It can definitely be tricky to find someone who is willing to read something like a 90K word novel and that's coming from some experience writing a few. One resource I did find that can help find you possible readers is https://betareader.io/ It's not exactly for posting your whole story (usually just the first couple chapters) but you can find people that may want to trade editing for editing like I have. Then you're reading someone else's work while they do yours, assuming you don't mind editing yourself.


----------



## stardust_and_plastic (Jun 18, 2019)

Kate Marquet said:


> It can definitely be tricky to find someone who is willing to read something like a 90K word novel and that's coming from some experience writing a few. One resource I did find that can help find you possible readers is https://betareader.io/ It's not exactly for posting your whole story (usually just the first couple chapters) but you can find people that may want to trade editing for editing like I have. Then you're reading someone else's work while they do yours, assuming you don't mind editing yourself.


this is something I can do for sure.
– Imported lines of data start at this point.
/-- Concluding the word next on CMD takes its share from the beats held and from the beats owed. -/
theorem State.beatsExact.conclude {s : State} (hexact : s.beatsExact) {cw : Word}
    {rest : List Word} (hcmd : s.cmd = cw :: rest) (st : Status) (d : F64) (r : Regs) :
    (s.conclude st d (wordBeats cw) r).beatsExact := by
  have hlen := hexact.trans (State.beatsOwed_cons hcmd)
  simp [State.beatsExact, State.beatsOwed, hcmd, hlen]

/-- Settles O16: under exact accounting the word next on CMD concludes and keeps the accounting; a
transfer and a wait touch neither queue, and a reset empties both. -/
theorem stepKeepsBeatAccounting : Obligations.StepKeepsBeatAccounting := by
  unfold Obligations.StepKeepsBeatAccounting
  intro s t hexact hstep
  constructor
  case left =>
    rcases step_cases hstep with ⟨-, rfl⟩ | ⟨-, -, -, rfl⟩ | ⟨-, rfl, -⟩ |
      ⟨hrst, hrsp, cw, rest, hcmd, -⟩
    · rfl
    · exact hexact
    · exact hexact
    · rw [step_of_beats hrst hrsp hcmd (hexact.wordBeats_le hcmd)] at hstep
      cases hstep
      exact hexact.conclude hcmd _ _ _
  case right =>
    intro hrst hrsp cw rest hcmd
    rw [step_of_beats hrst hrsp hcmd (hexact.wordBeats_le hcmd)] at hstep
    cases hstep
    simp [hcmd]

/-! ### The response word -/

theorem Status.code_eq_zero_iff {st : Status} : st.code = 0#8 ↔ st = .ok := by
  cases st <;> decide

theorem Status.code_toNat_le (st : Status) : st.code.toNat ≤ 4 := by
  cases st <;> decide

/-- The data of a response is 0 but where a READMAX ends OK (rule R95). -/
theorem outcome_data (samp : List Beat) (r : Regs) (i : Instr) : (outcome samp r i).2.1 = 0#64 ∨
    ∃ channel, i = .readmax channel ∧ (outcome samp r i).1 = .ok := by
  induction i using instr_form_cases with
  | create channels rate =>
    left
    by_cases h : createStatus Config.nchMax channels rate r = .ok
    · rw [outcome_create_ok samp r h]
    · rw [outcome_create_error samp r h]
  | push f hf n avail =>
    left
    rw [(outcome_push f hf n avail).2]
    by_cases h : pushStatus n avail r = .ok
    · rw [pushOutcome_ok _ _ _ _ _ h]
    · rw [pushOutcome_error _ _ _ _ _ h]
  | readmax channel =>
    by_cases h : readmaxStatus channel r = .ok
    · exact Or.inr ⟨channel, rfl, by rw [outcome_readmax_ok samp r h]⟩
    · left; rw [outcome_readmax_error samp r h]
  | destroy => left; simp only [outcome]; cases r.life <;> rfl

theorem outcome_readmax_data (samp : List Beat) (r : Regs) {channel : Int}
    (h : (outcome samp r (.readmax channel)).1 = .ok) :
    (outcome samp r (.readmax channel)).2.1 = r.maxAt channel.toNat := by
  by_cases hst : readmaxStatus channel r = .ok
  · rw [outcome_readmax_ok samp r hst]
  · rw [outcome_readmax_error samp r hst] at h
    exact absurd h hst

theorem wordOutcome_data (samp : List Beat) (r : Regs) (cw : Word) :
    (wordOutcome samp r cw).2.1 = 0#64 ∨
    ∃ channel, decode cw = .ok (.readmax channel) ∧ (wordOutcome samp r cw).1 = .ok := by
  cases hcw : decode cw with
  | error e => exact Or.inl (by rw [wordOutcome_of_error _ _ hcw])
  | ok i =>
    rw [wordOutcome_of_ok _ _ hcw]
    exact (outcome_data samp r i).imp_right fun ⟨channel, hi, hst⟩ => ⟨channel, congrArg _ hi, hst⟩

/-- Settles O17, with the outcome of the word as the response. -/
theorem everyCommandAnswersOnce : Obligations.EveryCommandAnswersOnce := by
  unfold Obligations.EveryCommandAnswersOnce
  intro s cw rest hrst hrsp hcmd hbeats
  refine ⟨_, _, _, step_of_beats hrst hrsp hcmd hbeats, by simp [hcmd],
    by rw [State.conclude_rsp, hrsp]; rfl, Status.code_toNat_le _, fun channel hcw hst => ?maximum,
    fun h => ?zero⟩
  case maximum =>
    rw [Status.code_eq_zero_iff, wordOutcome_of_ok _ _ hcw] at hst
    rw [wordOutcome_of_ok _ _ hcw]
    exact outcome_readmax_data _ _ hst
  case zero =>
    rcases wordOutcome_data s.samp s.regs cw with hd | ⟨channel, hcw, hst⟩
    · exact hd
    · rcases h with h | h
      · exact absurd (Status.code_eq_zero_iff.2 hst) h
      · exact absurd hcw (h channel)

end Sys2Proof.Machine
end

section
/-! PROOFS. CREATE (40_create.md rules R111, R112): the check that fails decides the status, and the
registers of an accepted CREATE are read field by field and cell by cell. -/

namespace Sys2Proof.Machine

/-! ### The checks of CREATE, one by one -/

section Checks
variable {cap rate : Nat} {channels : Int} {r : Regs}

theorem createStatus_invalidState (hlife : r.life ≠ .uninitialized) :
    createStatus cap channels rate r = .invalidState := if_pos hlife

theorem createStatus_invalidArgument (hlife : r.life = .uninitialized)
    (hbad : channels ≤ 0 ∨ (rate ≠ 44100 ∧ rate ≠ 48000)) :
    createStatus cap channels rate r = .invalidArgument := by
  rw [createStatus, if_neg (not_not.2 hlife), if_pos hbad]

theorem createStatus_allocationFailure (hlife : r.life = .uninitialized) (h1 : 1 ≤ channels)
    (hrate : rate = 44100 ∨ rate = 48000) (hcap : cap < channels) :
    createStatus cap channels rate r = .allocationFailure := by
  have hgood : ¬(channels ≤ 0 ∨ (rate ≠ 44100 ∧ rate ≠ 48000)) := by omega
  rw [createStatus, if_neg (not_not.2 hlife), if_neg hgood, if_pos hcap]

end Checks

/-- A refused CREATE answers the error of its first failing check and changes no register (rule R111). -/
theorem exec_create_error {channels : Int} {rate : Nat} {s : State} {e : Status}
    (he : createStatus Config.nchMax channels rate s.regs = e) (hne : e ≠ .ok) :
    exec (.create channels rate) s = .next (s.answered 0 e 0#64 s.regs) := by
  subst he
  rw [exec_of_beats (Nat.zero_le _), outcome_create_error _ _ hne]
  rfl

/-- Settles O28: each clause is one check of rule R111. -/
theorem createChecksInOrder : Obligations.CreateChecksInOrder := by
  unfold Obligations.CreateChecksInOrder
  intro s channels rate
  refine ⟨fun hlife => ?state, fun hlife hbad => ?argument, fun hlife h1 hrate hcap => ?allocation⟩
  case state => exact exec_create_error (createStatus_invalidState hlife) (by decide)
  case argument => exact exec_create_error (createStatus_invalidArgument hlife hbad) (by decide)
  case allocation =>
    exact exec_create_error (createStatus_allocationFailure hlife h1 hrate hcap) (by decide)

/-! ### The state of a new session -/

/-- Settles O27: the new registers are `Regs.created`; the channel count fits `NCH`, and a cell is cleared
exactly below the channel count. -/
theorem createStartsASession : Obligations.CreateStartsASession := by
  unfold Obligations.CreateStartsASession
  intro s channels rate hlife h1 hcap hrate
  refine ⟨s.regs.created channels rate,
    exec_create_ok (createStatus_ok.2 ⟨hlife, h1, hcap, hrate⟩), rfl, ?nch, rfl, rfl,
    fun c k hc hk => ?cleared, fun c k hc hk => ?kept⟩
  case nch =>
    rw [Regs.created_nch, nch_toNat_of_le_nchMax h1 hcap]
    omega
  case cleared =>
    have hlt : c < channels.toNat := by omega
    rw [Regs.histAt_created _ _ _ _ hk, Regs.maxAt_created, if_pos hlt, if_pos hlt]
    exact ⟨rfl, rfl⟩
  case kept =>
    have hge : ¬c < channels.toNat := by omega
    rw [Regs.histAt_created _ _ _ _ hk, Regs.maxAt_created, if_neg hge, if_neg hge]
    exact ⟨rfl, rfl⟩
I don't have money, but I have time


----------



## Keefur (Jul 1, 2019)

stardust_and_plastic said:


> So I've written my second book, I'm working on editing it so I can find an agent and go through the general process. I would love feedback, I would love it from people I trust first but... No one will read my book. the person I usually use to edit only got two chapters in because of their job, and no one else gave me a reason so I'm guessing either I don't actually have ready friends or I have the dullest book of all time and should move to a different story.  Have you ever had a story that you wanted people to rip apart but no one would even look at it?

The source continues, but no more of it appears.